More scientific and medical research in the United States is being funded by private foundations and wealthy individuals than ever before. Many of these sources and the areas of medicine they are funding are familiar to the American public, and include such big names as Bill Gates (vaccinations, tuberculosis, polio, malaria), Ronald Perelman (infertility, Parkinson’s), and David Koch (prostate cancer). In fact, MIT professor Fiona Murray reported in a 2012 article for the National Bureau of Economic Research that science philanthropy contributes more than $4 billion annually to operations, endowments, and buildings devoted to university-based medical, engineering, and scientific research. At the same time, funding from the U.S. government for basic research has been falling since 2010. In an interview with the New York Times for a recent article describing this phenomenon, the director of the National Institutes of Health, Dr. Francis S. Collins, called 2013 “one of the darkest years ever” for the NIH, with fewer grants awarded and with jobs and programs cut.
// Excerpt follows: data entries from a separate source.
-- ==== Sys2Proof/Word.lean ====
section
/-! DEFINITION. The two bit-vector widths of the block (00_scope.md R6, R8): bytes of the two memories, and the
16-bit codeword field and lookahead window. Every other quantity is a mathematical integer (R8, R388). -/

namespace Sys2Proof

/-- A byte; bit 7 is its most significant bit (R8). -/
abbrev Byte := BitVec 8

/-- A codeword field or a lookahead window; bit 15 is the first bit of the stream (R8, R10). -/
abbrev Word := BitVec 16

end Sys2Proof
end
Scientific research that advances our knowledge of medicine and leads to the discovery of effective cures and treatments that save lives is important and valuable—so does it matter who funds the research? It just might.
Science philanthropists tend to fund research based on personal interest or familial experience with a particular disease. One concern with privatizing research is the widening of already existing racial disparities in healthcare and disease research, with diseases that affect white populations receiving more funding. Consider, for example, cystic fibrosis, melanoma, and ovarian cancer—all diseases that, according to the NYT article, benefited from rich, white philanthropists who had personal reasons to choose these particular diseases. Not surprisingly, of the 20 philanthropists highlighted, only one (Patrick Soon-Shiong) was not white (and only two were women).
Another concern is that private philanthropists tend to support already well-funded fields and disproportionately give to the same top universities, thus potentially marginalizing smaller institutions and neglecting less well-funded areas of research. While private funding could, in an ideal world, “fill in the gaps” of research not covered by government funding, this has not been the case. Furthermore, Dr. Murray states that “the lack of allocative efficiency and coordination among patrons makes comprehensive funding strategies impossible, leaving researchers at the whims of particular individuals.”
So is science philanthropy a problem? Certainly not. With shrinking government funding, the dollars for medical research have to come from somewhere. Nevertheless, when evaluating study results, it is important to be aware of the funding sources and any potential conflicts of interest and biases of the stakeholders involved in the research. Even the best research can be fatally flawed if the results are reported with bias or skewed to support a particular viewpoint.